» **BRIEF**:
Find the lines of the records in which the word "cols" appears and report how many there are, as a number alone.

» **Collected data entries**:
|---|
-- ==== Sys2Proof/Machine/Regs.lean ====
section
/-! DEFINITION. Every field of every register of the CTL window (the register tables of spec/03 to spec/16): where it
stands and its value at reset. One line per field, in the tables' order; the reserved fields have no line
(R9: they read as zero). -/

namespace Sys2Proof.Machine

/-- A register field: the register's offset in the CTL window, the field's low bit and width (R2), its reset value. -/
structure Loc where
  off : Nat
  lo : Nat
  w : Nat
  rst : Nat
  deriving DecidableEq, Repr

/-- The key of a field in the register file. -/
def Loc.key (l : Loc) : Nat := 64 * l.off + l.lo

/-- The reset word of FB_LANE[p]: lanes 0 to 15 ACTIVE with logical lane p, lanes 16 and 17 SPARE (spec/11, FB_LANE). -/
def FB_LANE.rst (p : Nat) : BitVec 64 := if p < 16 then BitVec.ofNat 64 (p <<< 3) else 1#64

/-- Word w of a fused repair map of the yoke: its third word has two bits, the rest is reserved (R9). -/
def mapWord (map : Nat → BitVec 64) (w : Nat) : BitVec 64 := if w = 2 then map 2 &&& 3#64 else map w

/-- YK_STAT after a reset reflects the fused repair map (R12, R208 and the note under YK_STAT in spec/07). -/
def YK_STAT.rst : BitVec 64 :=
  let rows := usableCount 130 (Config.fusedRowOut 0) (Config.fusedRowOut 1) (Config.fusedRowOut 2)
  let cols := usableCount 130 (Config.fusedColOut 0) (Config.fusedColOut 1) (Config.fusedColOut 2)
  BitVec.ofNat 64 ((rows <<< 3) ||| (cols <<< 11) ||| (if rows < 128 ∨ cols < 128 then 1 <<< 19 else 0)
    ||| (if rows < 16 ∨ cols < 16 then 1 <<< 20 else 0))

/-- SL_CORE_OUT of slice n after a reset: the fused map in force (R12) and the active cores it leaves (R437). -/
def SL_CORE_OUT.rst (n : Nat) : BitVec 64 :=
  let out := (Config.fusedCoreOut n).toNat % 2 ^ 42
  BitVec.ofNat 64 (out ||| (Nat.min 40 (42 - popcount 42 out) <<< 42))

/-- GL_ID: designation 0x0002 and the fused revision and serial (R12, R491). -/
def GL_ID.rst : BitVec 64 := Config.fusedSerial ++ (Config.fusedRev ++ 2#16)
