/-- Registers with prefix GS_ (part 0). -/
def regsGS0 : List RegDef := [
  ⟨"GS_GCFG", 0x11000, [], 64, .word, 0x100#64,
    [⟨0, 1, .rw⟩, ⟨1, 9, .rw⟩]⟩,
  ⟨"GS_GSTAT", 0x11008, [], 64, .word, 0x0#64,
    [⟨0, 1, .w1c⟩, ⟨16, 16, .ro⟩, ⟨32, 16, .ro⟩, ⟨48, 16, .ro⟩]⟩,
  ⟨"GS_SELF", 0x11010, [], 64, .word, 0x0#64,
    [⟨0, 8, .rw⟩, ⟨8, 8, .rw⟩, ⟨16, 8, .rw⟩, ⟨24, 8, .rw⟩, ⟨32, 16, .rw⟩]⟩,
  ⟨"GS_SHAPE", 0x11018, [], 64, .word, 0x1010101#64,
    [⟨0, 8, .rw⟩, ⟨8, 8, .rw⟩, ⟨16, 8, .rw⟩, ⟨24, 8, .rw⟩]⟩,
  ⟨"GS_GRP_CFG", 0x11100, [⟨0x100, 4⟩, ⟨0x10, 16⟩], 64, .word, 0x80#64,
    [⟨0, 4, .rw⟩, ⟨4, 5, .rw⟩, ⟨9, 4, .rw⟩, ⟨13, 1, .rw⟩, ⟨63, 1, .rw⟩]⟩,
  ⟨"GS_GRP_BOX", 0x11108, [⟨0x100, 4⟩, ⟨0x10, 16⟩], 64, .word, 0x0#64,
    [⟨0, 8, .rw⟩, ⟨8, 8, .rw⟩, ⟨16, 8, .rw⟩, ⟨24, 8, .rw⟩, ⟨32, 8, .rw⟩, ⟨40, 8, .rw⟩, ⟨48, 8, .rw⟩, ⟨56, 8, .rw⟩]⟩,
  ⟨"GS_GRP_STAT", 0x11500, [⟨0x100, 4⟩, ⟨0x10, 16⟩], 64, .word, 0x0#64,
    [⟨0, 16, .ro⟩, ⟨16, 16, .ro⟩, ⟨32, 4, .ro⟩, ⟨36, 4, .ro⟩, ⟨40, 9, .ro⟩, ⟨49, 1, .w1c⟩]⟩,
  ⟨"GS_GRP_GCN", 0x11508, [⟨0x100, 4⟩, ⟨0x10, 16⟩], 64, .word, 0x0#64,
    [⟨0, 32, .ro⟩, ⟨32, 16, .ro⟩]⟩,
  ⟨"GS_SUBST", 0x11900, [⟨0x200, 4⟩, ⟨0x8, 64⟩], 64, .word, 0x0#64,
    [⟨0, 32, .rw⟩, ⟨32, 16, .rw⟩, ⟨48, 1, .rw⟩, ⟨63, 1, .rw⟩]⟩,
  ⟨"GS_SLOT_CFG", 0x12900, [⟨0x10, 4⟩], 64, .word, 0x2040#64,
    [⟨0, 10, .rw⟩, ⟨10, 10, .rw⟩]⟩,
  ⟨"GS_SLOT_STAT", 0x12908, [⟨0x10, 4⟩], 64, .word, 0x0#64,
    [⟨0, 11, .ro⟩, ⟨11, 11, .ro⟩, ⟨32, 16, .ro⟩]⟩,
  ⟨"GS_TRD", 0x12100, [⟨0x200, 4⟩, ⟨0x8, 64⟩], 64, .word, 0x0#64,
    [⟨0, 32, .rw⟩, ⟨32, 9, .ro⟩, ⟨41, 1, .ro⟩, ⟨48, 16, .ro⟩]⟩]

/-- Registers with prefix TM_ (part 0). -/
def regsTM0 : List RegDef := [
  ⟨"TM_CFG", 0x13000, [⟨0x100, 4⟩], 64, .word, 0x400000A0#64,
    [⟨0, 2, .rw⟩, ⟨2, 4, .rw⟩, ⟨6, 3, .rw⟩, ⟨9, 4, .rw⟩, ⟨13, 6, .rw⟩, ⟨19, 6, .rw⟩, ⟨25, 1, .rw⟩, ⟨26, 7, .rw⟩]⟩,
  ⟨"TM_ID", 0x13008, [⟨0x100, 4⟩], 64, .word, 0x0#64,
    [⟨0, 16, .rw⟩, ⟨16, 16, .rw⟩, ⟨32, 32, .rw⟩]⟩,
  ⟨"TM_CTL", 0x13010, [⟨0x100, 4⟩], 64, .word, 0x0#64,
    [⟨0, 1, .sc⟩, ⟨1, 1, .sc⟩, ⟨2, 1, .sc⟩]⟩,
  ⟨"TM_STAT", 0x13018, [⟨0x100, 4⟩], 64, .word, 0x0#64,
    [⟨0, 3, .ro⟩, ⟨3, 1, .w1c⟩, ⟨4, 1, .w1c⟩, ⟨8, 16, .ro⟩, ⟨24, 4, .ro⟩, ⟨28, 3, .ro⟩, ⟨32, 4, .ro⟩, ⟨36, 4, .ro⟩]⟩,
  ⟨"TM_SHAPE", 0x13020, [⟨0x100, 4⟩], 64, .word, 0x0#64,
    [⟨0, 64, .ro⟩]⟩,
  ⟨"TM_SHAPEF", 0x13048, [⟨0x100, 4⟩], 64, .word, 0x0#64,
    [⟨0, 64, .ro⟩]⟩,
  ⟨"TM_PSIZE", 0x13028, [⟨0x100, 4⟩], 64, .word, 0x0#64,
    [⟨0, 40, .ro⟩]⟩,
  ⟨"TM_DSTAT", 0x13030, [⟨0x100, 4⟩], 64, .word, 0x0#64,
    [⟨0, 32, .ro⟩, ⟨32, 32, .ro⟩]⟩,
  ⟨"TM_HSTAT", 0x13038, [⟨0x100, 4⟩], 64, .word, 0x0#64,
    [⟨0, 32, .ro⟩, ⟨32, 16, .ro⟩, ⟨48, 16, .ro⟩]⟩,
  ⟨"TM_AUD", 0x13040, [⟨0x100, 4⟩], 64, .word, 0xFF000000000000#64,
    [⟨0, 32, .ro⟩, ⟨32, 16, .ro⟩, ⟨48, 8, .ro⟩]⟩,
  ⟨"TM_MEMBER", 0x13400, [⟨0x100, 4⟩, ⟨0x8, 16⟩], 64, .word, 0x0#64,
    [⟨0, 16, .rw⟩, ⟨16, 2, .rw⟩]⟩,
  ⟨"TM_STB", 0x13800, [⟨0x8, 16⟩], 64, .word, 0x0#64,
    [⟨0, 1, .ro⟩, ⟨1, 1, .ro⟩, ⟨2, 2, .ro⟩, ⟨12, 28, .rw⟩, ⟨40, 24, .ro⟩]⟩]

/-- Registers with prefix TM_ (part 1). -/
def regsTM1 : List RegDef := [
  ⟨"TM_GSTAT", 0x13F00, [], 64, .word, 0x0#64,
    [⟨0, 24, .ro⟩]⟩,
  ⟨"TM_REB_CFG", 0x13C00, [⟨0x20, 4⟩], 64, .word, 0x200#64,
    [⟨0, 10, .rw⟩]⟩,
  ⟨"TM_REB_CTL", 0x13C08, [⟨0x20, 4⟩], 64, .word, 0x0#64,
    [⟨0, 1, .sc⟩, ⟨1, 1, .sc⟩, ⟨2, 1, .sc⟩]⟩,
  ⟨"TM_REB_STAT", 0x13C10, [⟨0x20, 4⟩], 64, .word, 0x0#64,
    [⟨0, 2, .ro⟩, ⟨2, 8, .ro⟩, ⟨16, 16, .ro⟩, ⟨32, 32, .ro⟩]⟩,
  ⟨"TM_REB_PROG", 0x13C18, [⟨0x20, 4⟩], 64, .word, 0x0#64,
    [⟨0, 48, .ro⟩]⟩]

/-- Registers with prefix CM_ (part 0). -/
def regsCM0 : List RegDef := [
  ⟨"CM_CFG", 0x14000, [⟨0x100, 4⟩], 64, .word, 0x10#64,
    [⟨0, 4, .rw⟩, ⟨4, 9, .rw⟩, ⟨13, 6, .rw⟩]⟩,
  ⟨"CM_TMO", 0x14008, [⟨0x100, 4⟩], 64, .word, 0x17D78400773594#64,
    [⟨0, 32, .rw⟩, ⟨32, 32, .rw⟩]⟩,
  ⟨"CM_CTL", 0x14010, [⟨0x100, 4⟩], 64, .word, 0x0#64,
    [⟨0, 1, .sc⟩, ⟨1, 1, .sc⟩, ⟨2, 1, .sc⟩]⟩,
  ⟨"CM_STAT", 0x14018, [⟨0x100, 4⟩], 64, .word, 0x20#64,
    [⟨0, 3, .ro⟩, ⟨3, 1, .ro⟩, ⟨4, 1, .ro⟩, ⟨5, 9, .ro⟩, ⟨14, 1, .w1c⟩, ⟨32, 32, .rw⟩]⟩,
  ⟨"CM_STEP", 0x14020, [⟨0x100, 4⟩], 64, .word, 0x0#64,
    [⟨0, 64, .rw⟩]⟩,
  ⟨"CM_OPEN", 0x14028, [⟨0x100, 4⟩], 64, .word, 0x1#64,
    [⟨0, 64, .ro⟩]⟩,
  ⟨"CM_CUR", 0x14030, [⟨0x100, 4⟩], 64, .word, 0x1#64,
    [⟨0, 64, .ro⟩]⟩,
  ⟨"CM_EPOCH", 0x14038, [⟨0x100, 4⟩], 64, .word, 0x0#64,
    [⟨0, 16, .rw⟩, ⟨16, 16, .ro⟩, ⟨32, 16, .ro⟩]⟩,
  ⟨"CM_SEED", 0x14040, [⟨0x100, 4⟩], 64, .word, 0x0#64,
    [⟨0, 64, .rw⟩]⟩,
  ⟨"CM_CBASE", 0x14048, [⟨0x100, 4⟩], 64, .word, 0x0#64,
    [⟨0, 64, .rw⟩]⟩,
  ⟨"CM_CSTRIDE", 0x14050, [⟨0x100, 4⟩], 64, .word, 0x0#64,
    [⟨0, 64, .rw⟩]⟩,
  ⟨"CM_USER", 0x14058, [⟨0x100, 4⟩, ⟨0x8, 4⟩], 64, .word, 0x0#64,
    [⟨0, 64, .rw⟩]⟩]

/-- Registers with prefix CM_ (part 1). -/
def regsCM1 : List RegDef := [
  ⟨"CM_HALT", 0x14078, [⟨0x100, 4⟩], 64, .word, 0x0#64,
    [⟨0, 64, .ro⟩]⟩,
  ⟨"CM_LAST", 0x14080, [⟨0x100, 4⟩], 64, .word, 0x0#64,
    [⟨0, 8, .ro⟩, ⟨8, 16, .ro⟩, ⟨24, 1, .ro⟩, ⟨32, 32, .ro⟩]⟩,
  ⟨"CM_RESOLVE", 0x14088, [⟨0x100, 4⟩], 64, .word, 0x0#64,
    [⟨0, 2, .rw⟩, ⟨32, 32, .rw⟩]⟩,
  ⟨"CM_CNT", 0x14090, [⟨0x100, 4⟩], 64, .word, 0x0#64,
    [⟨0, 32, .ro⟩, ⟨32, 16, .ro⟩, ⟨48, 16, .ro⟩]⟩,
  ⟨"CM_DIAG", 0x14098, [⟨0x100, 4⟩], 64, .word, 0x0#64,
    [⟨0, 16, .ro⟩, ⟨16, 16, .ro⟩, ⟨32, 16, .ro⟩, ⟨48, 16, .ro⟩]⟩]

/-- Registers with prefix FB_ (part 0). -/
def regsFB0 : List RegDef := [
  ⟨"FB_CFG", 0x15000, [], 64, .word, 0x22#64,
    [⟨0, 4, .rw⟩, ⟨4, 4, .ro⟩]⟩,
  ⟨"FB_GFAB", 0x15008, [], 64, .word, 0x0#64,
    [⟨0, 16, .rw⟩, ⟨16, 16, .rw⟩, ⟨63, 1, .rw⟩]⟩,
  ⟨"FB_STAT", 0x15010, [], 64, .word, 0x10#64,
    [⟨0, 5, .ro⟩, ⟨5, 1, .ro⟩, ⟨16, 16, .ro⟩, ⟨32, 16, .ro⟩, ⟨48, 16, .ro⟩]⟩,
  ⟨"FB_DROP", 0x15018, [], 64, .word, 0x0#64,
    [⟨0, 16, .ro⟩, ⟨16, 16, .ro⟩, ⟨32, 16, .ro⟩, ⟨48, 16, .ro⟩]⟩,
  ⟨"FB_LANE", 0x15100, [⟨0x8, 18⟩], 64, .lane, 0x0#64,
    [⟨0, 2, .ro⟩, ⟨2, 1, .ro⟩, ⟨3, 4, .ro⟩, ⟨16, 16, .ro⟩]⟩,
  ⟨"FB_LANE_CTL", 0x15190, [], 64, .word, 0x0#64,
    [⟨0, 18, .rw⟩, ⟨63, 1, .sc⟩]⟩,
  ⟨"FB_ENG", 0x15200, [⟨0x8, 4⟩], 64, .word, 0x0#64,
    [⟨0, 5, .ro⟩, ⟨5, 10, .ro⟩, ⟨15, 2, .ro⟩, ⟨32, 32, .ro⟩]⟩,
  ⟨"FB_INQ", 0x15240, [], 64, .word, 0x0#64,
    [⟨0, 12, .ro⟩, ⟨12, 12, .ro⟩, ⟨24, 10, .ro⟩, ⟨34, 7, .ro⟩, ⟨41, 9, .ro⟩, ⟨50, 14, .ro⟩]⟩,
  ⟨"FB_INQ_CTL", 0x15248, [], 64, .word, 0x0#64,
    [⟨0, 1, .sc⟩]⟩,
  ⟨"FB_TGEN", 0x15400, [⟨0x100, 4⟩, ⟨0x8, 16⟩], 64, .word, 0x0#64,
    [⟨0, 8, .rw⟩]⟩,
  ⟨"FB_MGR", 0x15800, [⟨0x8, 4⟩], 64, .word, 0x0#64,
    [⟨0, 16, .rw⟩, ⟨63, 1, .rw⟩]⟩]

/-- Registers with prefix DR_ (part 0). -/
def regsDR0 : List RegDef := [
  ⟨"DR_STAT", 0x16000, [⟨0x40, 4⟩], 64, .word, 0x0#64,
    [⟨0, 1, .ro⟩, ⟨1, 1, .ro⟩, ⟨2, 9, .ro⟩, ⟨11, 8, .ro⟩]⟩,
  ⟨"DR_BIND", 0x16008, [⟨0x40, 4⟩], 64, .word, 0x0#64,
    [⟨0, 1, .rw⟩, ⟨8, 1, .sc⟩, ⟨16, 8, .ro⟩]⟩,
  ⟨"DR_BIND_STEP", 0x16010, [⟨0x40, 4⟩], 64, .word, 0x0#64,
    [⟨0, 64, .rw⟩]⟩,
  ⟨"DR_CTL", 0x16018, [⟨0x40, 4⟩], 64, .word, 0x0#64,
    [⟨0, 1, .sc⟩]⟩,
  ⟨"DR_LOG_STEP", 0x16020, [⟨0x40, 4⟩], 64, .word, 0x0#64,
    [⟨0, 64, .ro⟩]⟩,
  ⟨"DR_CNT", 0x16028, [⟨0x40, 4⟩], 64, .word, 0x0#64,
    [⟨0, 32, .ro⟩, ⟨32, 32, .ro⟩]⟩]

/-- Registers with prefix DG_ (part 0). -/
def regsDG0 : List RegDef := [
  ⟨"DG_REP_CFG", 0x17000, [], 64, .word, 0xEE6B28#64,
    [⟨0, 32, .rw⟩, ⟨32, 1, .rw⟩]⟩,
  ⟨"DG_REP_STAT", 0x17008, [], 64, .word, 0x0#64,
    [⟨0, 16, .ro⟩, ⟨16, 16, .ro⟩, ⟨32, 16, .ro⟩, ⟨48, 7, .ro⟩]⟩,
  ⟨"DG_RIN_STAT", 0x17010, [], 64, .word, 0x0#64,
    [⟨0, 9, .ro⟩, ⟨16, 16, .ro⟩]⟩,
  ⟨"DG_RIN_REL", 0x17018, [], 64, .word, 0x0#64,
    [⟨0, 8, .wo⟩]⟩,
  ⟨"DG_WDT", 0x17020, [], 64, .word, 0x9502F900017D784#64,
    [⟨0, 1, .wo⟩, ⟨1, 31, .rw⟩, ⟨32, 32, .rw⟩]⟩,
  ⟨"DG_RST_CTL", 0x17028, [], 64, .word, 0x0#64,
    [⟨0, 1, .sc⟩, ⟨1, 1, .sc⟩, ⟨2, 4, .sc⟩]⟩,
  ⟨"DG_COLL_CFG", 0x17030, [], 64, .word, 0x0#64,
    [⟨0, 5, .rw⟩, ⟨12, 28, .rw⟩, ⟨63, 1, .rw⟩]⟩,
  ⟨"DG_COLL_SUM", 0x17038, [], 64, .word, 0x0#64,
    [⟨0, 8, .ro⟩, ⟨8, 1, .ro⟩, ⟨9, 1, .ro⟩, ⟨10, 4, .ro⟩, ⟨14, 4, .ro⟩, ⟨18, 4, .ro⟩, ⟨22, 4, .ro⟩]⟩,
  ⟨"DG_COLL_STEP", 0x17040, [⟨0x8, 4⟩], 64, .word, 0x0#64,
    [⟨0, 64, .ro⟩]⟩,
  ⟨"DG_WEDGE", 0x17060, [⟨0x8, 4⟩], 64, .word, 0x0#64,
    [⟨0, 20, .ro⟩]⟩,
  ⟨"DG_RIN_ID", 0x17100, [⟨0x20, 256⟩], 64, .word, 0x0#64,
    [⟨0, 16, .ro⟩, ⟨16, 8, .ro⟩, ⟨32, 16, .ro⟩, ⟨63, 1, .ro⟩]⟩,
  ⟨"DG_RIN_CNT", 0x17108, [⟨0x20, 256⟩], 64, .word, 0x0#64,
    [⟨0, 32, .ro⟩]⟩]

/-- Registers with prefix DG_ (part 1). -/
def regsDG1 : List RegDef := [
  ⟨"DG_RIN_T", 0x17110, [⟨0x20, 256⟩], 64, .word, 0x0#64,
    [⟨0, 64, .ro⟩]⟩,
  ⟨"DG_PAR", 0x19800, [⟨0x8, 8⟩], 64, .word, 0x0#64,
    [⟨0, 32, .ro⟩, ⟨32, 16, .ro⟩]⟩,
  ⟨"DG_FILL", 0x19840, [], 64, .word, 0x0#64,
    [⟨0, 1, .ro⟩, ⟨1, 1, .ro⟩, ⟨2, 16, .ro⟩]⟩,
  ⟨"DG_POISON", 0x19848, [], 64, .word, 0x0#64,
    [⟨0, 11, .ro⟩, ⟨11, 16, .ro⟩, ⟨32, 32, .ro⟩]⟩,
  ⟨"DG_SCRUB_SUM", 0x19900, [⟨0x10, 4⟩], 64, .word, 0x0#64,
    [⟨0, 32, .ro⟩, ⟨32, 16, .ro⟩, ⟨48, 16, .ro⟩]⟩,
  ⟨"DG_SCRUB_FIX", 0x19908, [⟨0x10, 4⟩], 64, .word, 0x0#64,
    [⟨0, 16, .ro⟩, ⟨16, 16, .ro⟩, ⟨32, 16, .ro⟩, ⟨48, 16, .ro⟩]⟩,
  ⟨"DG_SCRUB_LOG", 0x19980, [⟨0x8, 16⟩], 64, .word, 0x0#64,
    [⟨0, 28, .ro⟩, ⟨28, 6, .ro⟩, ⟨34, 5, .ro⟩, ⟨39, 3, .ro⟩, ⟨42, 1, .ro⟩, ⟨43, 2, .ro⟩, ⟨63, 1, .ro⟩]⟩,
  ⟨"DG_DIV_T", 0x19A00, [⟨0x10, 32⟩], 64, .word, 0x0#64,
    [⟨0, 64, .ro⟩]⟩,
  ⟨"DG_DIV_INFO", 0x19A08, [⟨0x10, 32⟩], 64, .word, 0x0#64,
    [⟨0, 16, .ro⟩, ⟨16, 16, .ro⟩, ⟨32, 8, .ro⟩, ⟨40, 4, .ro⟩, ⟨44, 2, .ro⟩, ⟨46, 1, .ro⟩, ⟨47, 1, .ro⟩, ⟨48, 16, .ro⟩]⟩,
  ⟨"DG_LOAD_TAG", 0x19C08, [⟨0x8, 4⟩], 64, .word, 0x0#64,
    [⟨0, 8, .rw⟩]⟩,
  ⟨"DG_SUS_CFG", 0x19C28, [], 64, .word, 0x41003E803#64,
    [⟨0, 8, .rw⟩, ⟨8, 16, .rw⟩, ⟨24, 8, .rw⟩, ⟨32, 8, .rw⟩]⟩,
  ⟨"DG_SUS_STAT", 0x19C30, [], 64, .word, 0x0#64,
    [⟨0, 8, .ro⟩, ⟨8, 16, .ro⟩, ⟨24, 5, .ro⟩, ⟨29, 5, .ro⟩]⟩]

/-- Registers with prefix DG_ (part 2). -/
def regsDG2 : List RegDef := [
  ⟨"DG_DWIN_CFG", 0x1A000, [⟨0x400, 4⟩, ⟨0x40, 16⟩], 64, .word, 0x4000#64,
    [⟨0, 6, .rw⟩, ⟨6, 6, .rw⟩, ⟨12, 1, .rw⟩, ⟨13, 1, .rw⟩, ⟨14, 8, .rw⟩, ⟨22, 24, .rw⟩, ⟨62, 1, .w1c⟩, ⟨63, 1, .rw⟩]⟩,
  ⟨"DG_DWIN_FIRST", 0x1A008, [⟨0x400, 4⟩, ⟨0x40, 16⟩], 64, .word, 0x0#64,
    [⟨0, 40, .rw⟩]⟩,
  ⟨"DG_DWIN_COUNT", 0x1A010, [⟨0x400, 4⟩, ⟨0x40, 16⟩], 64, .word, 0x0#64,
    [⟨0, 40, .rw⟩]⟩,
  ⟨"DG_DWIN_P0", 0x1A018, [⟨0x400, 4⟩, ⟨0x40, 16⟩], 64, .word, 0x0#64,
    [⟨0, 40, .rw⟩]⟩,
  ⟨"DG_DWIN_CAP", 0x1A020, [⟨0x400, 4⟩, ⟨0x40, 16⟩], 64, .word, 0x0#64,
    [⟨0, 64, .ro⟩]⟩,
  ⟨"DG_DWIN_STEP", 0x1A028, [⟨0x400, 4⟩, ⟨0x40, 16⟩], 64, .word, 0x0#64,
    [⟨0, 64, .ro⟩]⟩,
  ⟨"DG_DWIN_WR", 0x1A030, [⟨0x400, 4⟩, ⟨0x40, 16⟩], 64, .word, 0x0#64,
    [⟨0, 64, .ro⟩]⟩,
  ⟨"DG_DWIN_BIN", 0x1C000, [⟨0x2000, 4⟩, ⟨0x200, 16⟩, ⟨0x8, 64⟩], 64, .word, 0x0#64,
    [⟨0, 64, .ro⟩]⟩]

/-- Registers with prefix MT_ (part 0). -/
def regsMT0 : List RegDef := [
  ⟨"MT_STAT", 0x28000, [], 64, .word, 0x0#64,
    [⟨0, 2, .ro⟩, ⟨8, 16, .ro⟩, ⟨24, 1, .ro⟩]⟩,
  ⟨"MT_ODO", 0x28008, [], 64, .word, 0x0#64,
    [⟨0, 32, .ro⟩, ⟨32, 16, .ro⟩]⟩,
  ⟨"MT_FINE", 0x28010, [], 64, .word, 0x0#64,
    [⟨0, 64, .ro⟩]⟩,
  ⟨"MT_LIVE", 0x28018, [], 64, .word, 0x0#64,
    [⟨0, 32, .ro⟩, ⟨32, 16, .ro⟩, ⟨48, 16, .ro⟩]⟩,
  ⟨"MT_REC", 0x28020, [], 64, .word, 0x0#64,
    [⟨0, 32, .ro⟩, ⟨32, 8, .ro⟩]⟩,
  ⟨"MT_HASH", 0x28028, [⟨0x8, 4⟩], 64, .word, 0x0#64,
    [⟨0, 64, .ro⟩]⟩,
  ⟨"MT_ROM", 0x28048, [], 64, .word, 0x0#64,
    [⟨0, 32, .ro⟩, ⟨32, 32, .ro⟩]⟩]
|---|
» **EXPECTED OUTPUT**:
3